The crucial point here is two-fold. The remuneration structure could allow high-level performers to earn significantly more in bonuses than most partnerships allow and this could prove attractive to many people. The real clincher, however, is that ‘partners’ now have an asset in terms of their shares, which has a market value. In the event that a firm’s strategy leads to growth in the value of its shares, partners will have a significant capital sum that could realise on retirement (or earlier). Depending on the firm and its strategy, this amount could be anywhere between £5m and £10m for a firm presently in the market with revenues of £100m plus.

So what strategies are likely to produce this value? The money raised from outside investors could be in the vicinity of £40m if a 25 per cent stake is sold in a firm with £100m revenues and a 35 per cent profit margin. But investors will require a robust growth strategy before they put up money such as this.

The first approach would be to use part of the capital to invest in technology to improve work processes and drive down costs where appropriate. The technology exists today but it is expensive, and there is also partner resistance to its adoption.

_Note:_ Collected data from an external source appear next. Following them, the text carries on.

-- ==== Sys2Proof/Machine/Act.lean ====
section
/-!
DEFINITION. The writes a command can make: one Act for each piece of State, and programs of them.  Every meaning is a program, so
whatever holds of every Act and is kept in sequence holds of every command (Laws/Act.lean).
-/
namespace Sys2Proof.Machine

/-- One write of a piece of the part of what the model itself keeps: emissions of the present step and the count of free values (not the spec's). -/
inductive ModelAct where
  | emitted (v : List Emit)
  | fresh (v : Nat)
  | supVin12 (v : Bool)
  | supVsb33 (v : Bool)

/-- One write of a piece of the part of the die-to-die link. -/
inductive DieAct where
  | dieRx (k : Nat) (v : FlitRx)
  | dieTx (k : Nat) (v : FlitTx)
  | dieQ (k : Nat) (v : List DieReq)
  | tmMem (k : Nat) (v : Word)
  | dieRead (k : Nat) (v : List DieReq)
  | dieLost (k : Nat) (v : Nat)
  | modRetries (k : Nat) (v : Nat)
  | dieDownAt (v : Option Nat)

/-- One write of a piece of the part of register pages and table command windows. -/
inductive PageAct where
  | regs (k : Nat) (v : Word)
  | units (k : Nat) (v : Word)
  | before (k : Nat) (v : Word)
  | frozen (k : Nat) (v : Word)
  | hiLatch (k : Nat) (v : List (Nat × Word))
  | loHeld (k : Nat) (v : Option (Nat × Word))
  | blkUp (k : Nat) (v : Bool)
  | tblWin (k : Nat) (v : Entry)
  | tblOp (k : Nat) (v : Option TblOp)
  | commitLate (k : Nat) (v : Bool)
  | tables (k : Nat) (v : Option Entry)
  | startVal (k : Nat) (v : Option Word)
  | dirty (k : Nat) (v : List (Nat × Nat))

/-- One write of a piece of the part of ports, cages, FlexE and the cross-connect. -/
inductive PortAct where
  | pauseUntil (k : Nat) (v : Option Nat)
  | pauseSentAt (k : Nat) (v : Option Nat)
  | pauseQ (k : Nat) (v : List (Nat × Nat))
  | macSignal (k : Nat) (v : Nat)
  | rpfTx (k : Nat) (v : Bool)
  | ohCrcBad (k : Nat) (v : Nat)
  | xcRefill (k : Nat) (v : Nat)
  | flxHeld (k : Nat) (v : Option Nat)
  | instX (k : Nat) (v : InstX)
  | xcAdapt (k : Nat) (v : Nat)
  | clientFeed (k : Nat) (v : Nat × Nat)
  | flxEx (k : Nat) (v : FlxEx)
  | xcArm (v : Option XcArm)
  | xcCopyAt (v : Option Nat)
  | pmX (k : Nat) (v : PmX)

/-- One write of a piece of the part of classification and forwarding tables. -/
inductive LookAct where
  | tcamLoad (k : Nat) (v : Option Nat)
  | tcamMiss (k : Nat) (v : Option Nat)
  | tcFlip (k : Nat) (v : Nat)
  | scrubRow (v : Nat)
  | scrubAt (v : Nat)
  | lpmKeys (k : Nat) (v : List Nat)
  | lpmBuild (k : Nat) (v : List Nat)
  | lpmDels (k : Nat) (v : Nat)
  | learnQ (k : Nat) (v : List LearnEvt)
  | sweepPos (v : Nat)
  | sweepAt (v : Nat)
  | l2bNtf (v : List (Nat × Nat × Nat × Nat))

/-- One write of a piece of the part of pipelines, samplers and egress. -/
inductive PipeAct where
  | rxCut (k : Nat) (v : Bool)
  | bodies (k : Nat) (v : Body)
  | bodyNext (v : Nat)
  | rxNow (k : Nat) (v : Option Nat)
  | rxFifo (k : Nat) (v : List Pkt)
  | rxXoff (k : Nat) (v : Bool)
  | inQ (k : Nat) (v : List Pkt)
  | recQ (k : Nat) (v : List (Pkt × Look))
  | slotX (k : Nat) (v : Nat × Nat)
  | upQ (k : Nat) (v : List Pkt)
  | egQ (k : Nat) (v : List Pkt)
  | txGive (k : Nat) (v : Nat)
  | txExp (k : Nat) (v : Nat)
  | txHold (k : Nat) (v : List Pkt)
  | macQ (k : Nat) (v : List Pkt)
  | txNow (k : Nat) (v : Option Pkt)
  | bucketPend (k : Nat) (v : Option Nat)
  | rebalAt (v : Nat)
  | bucketLoad (k : Nat) (v : Nat)
  | smpSel (k : Nat) (v : Nat)
  | smpSeq (k : Nat) (v : Nat)
  | smpMs (k : Nat) (v : Nat × Nat)

/-- One write of a piece of the part of buffers and queues of packets. -/
inductive BufferAct where
  | xoff (k : Nat) (v : Nat)
  | stg (k : Nat) (v : List Pkt)
  | stgUse (k : Nat) (v : Nat)
  | stgGlobal (v : Bool)
  | qx (k : Nat) (v : QX)
  | poolUse (k : Nat) (v : Nat)
  | reqUse (k : Nat) (v : Nat)
  | reqResv (k : Nat) (v : Nat)
  | tagNext (v : Nat)
  | twins (v : List Twin)
  | segNext (v : Nat)
  | bufs (k : Nat) (v : Buf)
  | bufNext (v : Nat)
  | stgXoff (k : Nat) (v : Nat)
  | tier2On (v : Bool)
  | tier2Rebuild (v : Option Nat)
  | freeAges (v : List (Nat × Nat × Nat))
  | hbmIn (v : List (Nat × Nat))
  | hbmOut (v : List (Nat × Nat))
  | grnIn (v : List (Nat × Nat))
  | grnOut (v : List (Nat × Nat))
  | grnDemand (v : List (Nat × Nat))
  | stgDrops (k : Nat) (v : Nat)
  | starves (v : Nat)

/-- One write of a piece of the part of scheduling, shaping, policing and gates. -/
inductive SchedAct where
  | polX (k : Nat) (v : PolX)
  | shpX (k : Nat) (v : ShpX)
  | shpBase (v : Nat)
  | mill (k : Nat) (v : MillX)
  | millAll (v : MillX)
  | flushing (v : Option (Nat × Nat))
  | rptX (v : Nat × Nat × Nat × Nat × Nat)
  | gateX (k : Nat) (v : GateX)

/-- One write of a piece of the part of the fabric. -/
inductive FabricAct where
  | linkX (k : Nat) (v : LinkX)
  | unreachAt (k : Nat) (v : Nat)
  | dupIdAt (v : Option Nat)
  | stgMc (v : List Pkt)
  | reqs (k : Nat) (v : Option ReqOut)
  | reqNext (k : Nat) (v : Nat)
  | recs (k : Nat) (v : Option GrantRec)
  | srcEpoch (k : Nat) (v : Option Nat)
  | xbWait (v : List XbCell)
  | xbT (v : Nat)
  | xbGrant (v : List Nat)
  | xbAccept (v : List Nat)
  | privUse (k : Nat) (v : Nat × Nat)
  | privWait (k : Nat) (v : List XbCell)
  | slotTx (k : Nat) (v : Nat)
  | cellSeq (k : Nat) (v : Nat)
  | sprayAt (k : Nat) (v : Nat)
  | cellOpen (k : Nat) (v : List (Pkt × Nat × Nat))
  | rxStr (k : Nat) (v : RxStream)
  | mcOut (k : Nat) (v : Nat)
  | mcOwed (k : Nat) (v : List Nat)
  | slotBuf (k : Nat) (v : List (Nat × List Nat))
  | slotPlay (k : Nat) (v : Option Nat × Nat × Nat)
  | xbMoved (v : List (Nat × Nat))
  | xbPrivMoved (v : List (Nat × Nat))
  | chanErrs (k : Nat) (v : Nat)
  | mcMade (v : Nat)
  | normWait (k : Nat) (v : List XbCell)
  | normUse (k : Nat) (v : Nat × Nat)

The second part of this strategy would be to hire successful partners from other firms, paying between £500k and £1m as a signing-on bonus and offering them an opportunity to participate in a large bonus pool, as well as making shares available. Such a package could far exceed their share of profit in a partnership, even one that that is extremely profitable. There would, of course, be the need to fund this expansion, given that it could take new recruits two years to achieve the required profit in their practices.

Another approach, and one that could be operated in parallel with the lateral hiring approach, would be to acquire other firms and use the funds to pay out some partners in the ‘merger’, thereby creating a more highly-leveraged firm than would be possible in a typical merger of two partnerships. This acquisition route will allow a firm to build a well-focused practice that has significant scale and is capable of competing with anyone in its core service lines and markets.

It’s worth pointing out that a firm does not have to raise all of the funds at once. For example, it might raise funds in two tranches of a ten per cent sale and a third of five per cent, with a year or so between each sale. This would allow the firm to use the funds from each investment to start increasing profitability before the next tranche is raised.

The key point is that there will be some firms who take advantage of this opportunity to raise funds from outside investors. Some of these firms will have a robust strategy and will have the capital required to transform their businesses through the judicious use of technology, lateral hires
and acquisitions.

Firms that do not see the need to take this issue seriously should examine the position from the perspective of the future, not the present. If, in five years’ time, several competitors are able to offer your best people an opportunity to earn as much or more in remuneration, plus the chance to build a significant capital asset, alongside working on quality clients and challenging work, how will you fend off such advances and retain your key people?

I am not saying that firms have no choice but to go down the route of seeking outside investment. My message is two-fold: all firms should be taking this issue seriously and discussing it within their partnership; and second, such discussions should be in the context of several competitors having developed a successful strategy with the aid of outside funds and the likely impact of this on the competitive position of those who have not done so.